Zohran Mamdani’s plans will seriously hurt New York, despite being superficially attractive. Mamdani has stridently opposed constructing new market-rate homes, preferring instead to build a smaller number of government-subsidized apartments at huge taxpayer cost. His signature transit proposal—fare‑free buses—would strip $650 million annually from the MTA, likely forcing less frequent service and greater crowding, rather than improving speed, reliability, or safety.
In addition to these recommendations, The City newspaper has a great quiz to help identify the mayoral candidates who most closely align with your preferences.
Comptroller
The comptroller is New York City’s chief financial watchdog: they audit every agency, sign off on contracts, and manage the city’s pension funds. When they do their job well, your tax dollars stretch further, waste is exposed, and the mayor’s policies face an independent, data‑driven check.
#1. Mark Levine is my clear top candidate for comptroller because of his record supporting housing construction, and his clever financing ideas to build even more. He’s been a champion of policies that keep New York moving, like congestion pricing, bus lanes, and accessibility upgrades. He is currently Manhattan’s Borough President. Levine previously served in the City Council, as a public school teacher, and as the founder of a neighborhood credit union.
#2. Justin Brannan is a distant second choice for comptroller. He’s an experienced chair of the City Council’s finance committee, and he knows city government well. Brannan supported City of Yes reforms to build more homes, but he exempted his own low-density Brooklyn neighborhood from these upzonings. If for whatever reason Mark Levine doesn’t win, Justin Brannan would make a fine comptroller.
To dive deeper into the race for comptroller, I suggest watching the excellent debate between Levine and Brannan hosted by the New York Law School in March.
Borough President
Each of New York’s five boroughs has a president. They advocate for borough-wide needs and influence how the borough’s land gets used.
Manhattan Borough President
#1. Keith Powers is my clear favorite for Manhattan Borough President because of his track record on housing. He was a key player in passing the City of Yes housing reforms, enabling office-to-residential conversions, and building more homes in Midtown Manhattan. He’s supported expanding bus lanes, outdoor dining, and cleaning up sidewalk scaffolding. Powers currently represents much of Manhattan’s East Side in the City Council, and I hosted a fundraiser for him last year.
#2. Brad Hoylman-Sigal is a distant second choice for Manhattan Borough President. He’s a credible State Senator who has led the charge on a variety of health, LGBT, and tenant rights issues (among others). He has a much weaker track record than Powers on building more homes, but nevertheless Hoylman-Sigal would be an adequate alternative if needed.
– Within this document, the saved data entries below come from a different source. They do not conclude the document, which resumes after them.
-- ==== Sys2Proof/Machine/Core.lean ====
section
/-! DEFINITION. The machine behind the host's interface. -/

def Sys2Proof.core : Host.Core :=
  { State := Sys2Proof.Machine.State, Fault := Sys2Proof.Machine.Fault,
    Refusal := Sys2Proof.Machine.Refusal, step := Sys2Proof.Machine.step,
    reset := Sys2Proof.Machine.State.reset }
end

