-- ==== Sys2Proof/Tests/Slice0.lean ====
section
/-! SUPPORT. Small tests of one step each, expected values from 95_test_vectors.md and the rules' own examples; words
written out from 30_encoding.md; ill-formed terms that the checks refuse; for each statement with hypotheses a state and
operands that meet them. -/

open Sys2Proof Sys2Proof.Machine

namespace Sys2Proof.Tests

set_option Elab.async false

/-! ## Well-formedness -/

/-- A geometry of five lanes does not fill 76 bits. -/
theorem test_geometry_refused : Geometry.wellFormed { Geometry.sz with lanes := 5 } = false := by decide
theorem test_geometry_fields_refused : Geometry.wellFormed { Geometry.sz with cmdW := 11 } = false := by decide
theorem test_geometry_cover_refused : Geometry.wellFormed { Geometry.sz with crcCover := 26 } = false := by decide
theorem test_literals_refused : Literals.wellFormed { Literals.sz with crcPoly := 0x226#10 } = false := by decide
theorem test_crcFieldXor_refused :
    Config.crcFieldXorDefined { Config.default with crcFieldXor := 0x001#10 } = false := by decide
theorem test_config_refused :
    Config.wellFormed { Config.default with lit := { Literals.sz with gXor := false } } = false := by decide
theorem test_config_accepted :
    Config.wellFormed { Config.default with crcFieldXor := 0x32A#10, deintMap := .block19 } = true := by decide

/-! ## Words written out from R42 and R48 -/

theorem test_decode_sym : decode (.sym 0b01#2) = .ok (.sym ⟨false, true⟩) := by decide
theorem test_decode_scan : decode (.dispatch 0b000#3) = .ok (.scan false) := by decide
theorem test_decode_acq : decode (.dispatch 0b011#3) = .ok (.acq true) := by decide
theorem test_decode_shift : decode (.dispatch 0b110#3) = .ok (.shift true false) := by decide
theorem test_decode_word : decode (.stage 1 0b10#2) = .ok .word := by decide
theorem test_decode_deint : decode (.stage 2 0b11#2) = .ok .deint := by decide
theorem test_decode_split : decode (.stage 3 0b10#2) = .ok .split := by decide
theorem test_decode_synd : decode (.stage 4 0b10#2) = .ok .synd := by decide
theorem test_decode_pcorr : decode (.stage 5 0b10#2) = .ok .pcorr := by decide
theorem test_decode_xtrId : decode (.stage 6 0b10#2) = .ok .xtrId := by decide
theorem test_decode_xtrG : decode (.stage 7 0b10#2) = .ok .xtrG := by decide
theorem test_decode_xtrCmd : decode (.stage 8 0b10#2) = .ok .xtrCmd := by decide
theorem test_decode_xtrCrc : decode (.stage 9 0b10#2) = .ok .xtrCrc := by decide
theorem test_decode_crcgen : decode (.stage 10 0b11#2) = .ok .crcgen := by decide
theorem test_decode_crcchk : decode (.stage 11 0b10#2) = .ok .crcchk := by decide
theorem test_decode_accept : decode (.stage 12 0b11#2) = .ok .accept := by decide
theorem test_decode_reject : decode (.stage 12 0b10#2) = .ok .reject := by decide
theorem test_decode_no_stage : decode (.stage 5 0b01#2) = .error .noStageRuns := by decide
theorem test_decode_place_13 : decode (.stage 13 0b11#2) = .error .noSuchStage := by decide
theorem test_decode_reset : decode (.call .reset) = .ok .reset := by decide
theorem test_decode_ratio : decode (.call .ratio) = .ok .ratio := by decide
theorem test_decode_intlv : decode (.call (.intlv 5#76)) = .ok (.intlv 5#76) := by decide
theorem test_decode_penc : decode (.call (.penc 5#38)) = .ok (.penc 5#38) := by decide
theorem test_decode_fpack :
    decode (.call (.fpack 1#16 true 2#10 none)) = .ok (.fpack 1#16 true 2#10 none) := by decide
theorem test_decode_encode :
    decode (.call (.encode 1#16 true 2#10 (some true))) = .ok (.encode 1#16 true 2#10 (some true)) := by decide
theorem test_encode_decode_none : encode .decode = none := by decide
theorem test_table_word_shift : decodeTableWord 8 0b101 = some (.shift false true) := by decide
theorem test_table_word_refused : decodeTableWord 8 8 = none := by decide
theorem test_dispatch_word : dispatchWord .tracking ⟨true, false⟩ = 0b110#3 := by decide

/-! ## One step -/

/-- The next state of an outcome. -/
def nextOf : Outcome → Option State
  | .next s => some s
  | .fault _ => none
  | .refused _ => none

/-- Word A of T3. -/
def wordA : Bits 76 := 0x0515AA5A055432CA808#76

/-- A state after reset but for the block. -/
def blockState (mode : Mode) (buf : List Bit) (valid errors : Nat) : State :=
  { State.reset with
    block := { mode := mode, buf := buf, cnt := buf.length, valid := valid, errors := errors } }

/-- Tracking, with all but the last bit of a word. -/
def oneShort (w : Bits 76) (valid errors : Nat) : State :=
  blockState .tracking ((wordBitList w).take 75) valid errors
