-- ==== Sys2Proof/Certificates/Slice0/Obligations.lean ====
section
/-! DEFINITION. The statements for the provers. Each docstring names the rules of spec/ it formalises. The words used
(`Idle`, `Running`, `Finished`, `Waiting`, `SameBut`, `Did`, the event lists) are those of Safety.lean. -/

section Statements

open Sys2Proof Sys2Proof.Machine

/-! ## Reset, encoding, step -/

/-- Reset (Table RS, R55, R400). `dbuf` and `deadline` have no value in the spec, so nothing is said of them. -/
def Obligations.ResetState : Prop :=
  State.reset.bus = .free ∧ State.reset.qstate = .opened ∧ State.reset.igate = .closed ∧ State.reset.current = none
    ∧ State.reset.queue = [] ∧ State.reset.selected = none
    ∧ State.reset.devInfo0 = ⟨.unknown, State.reset.params.pmodeDefault⟩
    ∧ State.reset.devInfo1 = ⟨.unknown, State.reset.params.pmodeDefault⟩
    ∧ State.reset.timer.armed = false ∧ State.reset.snap = [] ∧ State.reset.irqEn = false ∧ State.reset.trace = []

/-- A few words written out from Table DL decode to their rows: the commands of programs P1, P2, P4 and P5 of
95_test_vectors.md. -/
def Obligations.WordsDecode : Prop :=
  (∃ d, decodeTableWord 640 (0xE7A000 * 2 ^ 288 + 1 * 2 ^ 224 + 0x3E8 * 2 ^ 64 + 0x1) = some (.execioAtaNd d)
      ∧ d.tf.dh = 0xA0#8 ∧ d.tf.cmd = 0xE7#8 ∧ d.timeoutMs = 1000#32 ∧ d.cb = 1#32)
    ∧ (∃ d, decodeTableWord 32 0x00240001 = some (.execioAtaPioRd d) ∧ d.flags.noirq = true ∧ d.flags.rd = true)
    ∧ (∃ d, decodeTableWord 64 0x000C000000140002 = some (.atapiExecioPioRd d) ∧ d.pktLen = 12#8)
    ∧ (∃ d, decodeTableWord 32 0x00010004 = some (.qflush d) ∧ d.flags.imm = true)

/-- Decode after encode is the identity on every well-formed instruction, at every value of every operand. -/
def Obligations.DecodeEncode : Prop :=
  ∀ i : Instr, i.wellFormed = true → decode i.format (encode i) = .ok i

/-- Encode after decode is the identity on every descriptor image whose write-back fields are as the host must initialise
them, and what was decoded is well-formed: no bit of an image is dropped. The same of the image of a command record, whose
write-back words hold state, result code, endStatus, endError, `actual` and `inUse` where Table DL puts them (R112, R126). -/
def Obligations.EncodeDecode : Prop :=
  (∀ (bs : List Byte) (i : Instr), decode .descriptor bs = .ok i → writeBackInitialised bs = true →
    encode i = bs ∧ i.format = .descriptor ∧ i.wellFormed = true)
    ∧ (∀ c : Command, Command.ofBytes c.toBytes = some c)
    ∧ (∀ (bs : List Byte) (c : Command), Command.ofBytes bs = some c → c.toBytes = bs)
    ∧ ∀ c : Command, wordAt c.toBytes 68 = c.endError ++ c.endStatus ++ c.result.code ++ c.state
        ∧ wordAt c.toBytes 72 = c.actual ∧ wordAt c.toBytes 76 = if c.inUse then 1#32 else 0#32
Brooklyn Borough President
#1. Antonio Reynoso is my favorite to be re-elected as Brooklyn’s Borough President. He’s taken concrete action to lower the cost of living, by supporting the passage of the City of Yes reforms.
No credible challenger is on the ballot, so I recommend only ranking Reynoso.
City Council
Only a handful of New York’s 51 city council districts have competitive races this year. You can see which district you’re in using this map.
I’m giving recommendations for Manhattan’s districts 1 and 4. Elsewhere, I suggest following the endorsements by Open New York and Abundance New York.
City Council District 1 (Lower Manhattan, map)
#1. Jess Coleman is my top recommendation for District 1. He supports building more homes, having better transit, and a generally abundance-minded vision of New York’s future. He’s trying to unseat an incumbent, Christopher Marte, who has stridently opposed legalizing construction of more homes, opposed congestion pricing, and opposed outdoor dining.
#2. Elizabeth Lewinsohn is my distant second-place choice. She is more tepid than Coleman on opportunities to reduce the cost of living, but appears to be far better than Marte.
City Council District 4 (Manhattan’s East Side, map)
I live in District 4, so I’ve been paying especially close attention to this race, which has five well-funded, serious candidates. I’ve also run an opinion poll of the race, which showed that a huge portion of likely voters remain undecided.
#1. Ben Wetzler and #2 Virginia Maloney are my clear favorite candidates for District 4. In my discussions with them, they both embrace building more homes as a key solution to making New York a more affordable place to live. They have rigorous, analytical approaches to evaluating problems and solutions. I especially like Wetzler’s detailed and pragmatic plans on housing and public safety.
#3. Rachel Storch is another experienced candidate who acknowledges the importance of building more homes and has reasonable positions on other safety, and education. I haven’t seen her say anything about transit policy.
#4. Vanessa Aronson identifies the cost of living as a major issue, and housing costs as a big part of that. She seems better prepared than the final candidate, Faith Bondy, who doesn’t currently mention housing, land use, or transportation on her campaign website.
How to vote
Make sure you’re registered to vote at your current home address. Then, either vote by mail (everyone’s eligible!) or find your in-person voting location. In-person early voting is available from June 14th to 22nd, and election day is June 24th.
Let’s go elect a great slate of officials, and build towards an even greater New York.
> a budget larger than 48 states
wow, TIL!
Cuomo and Mamdani are polling in first and second, respectively, with a large gap to third. Could you elaborate on your decision to leave #5 blank?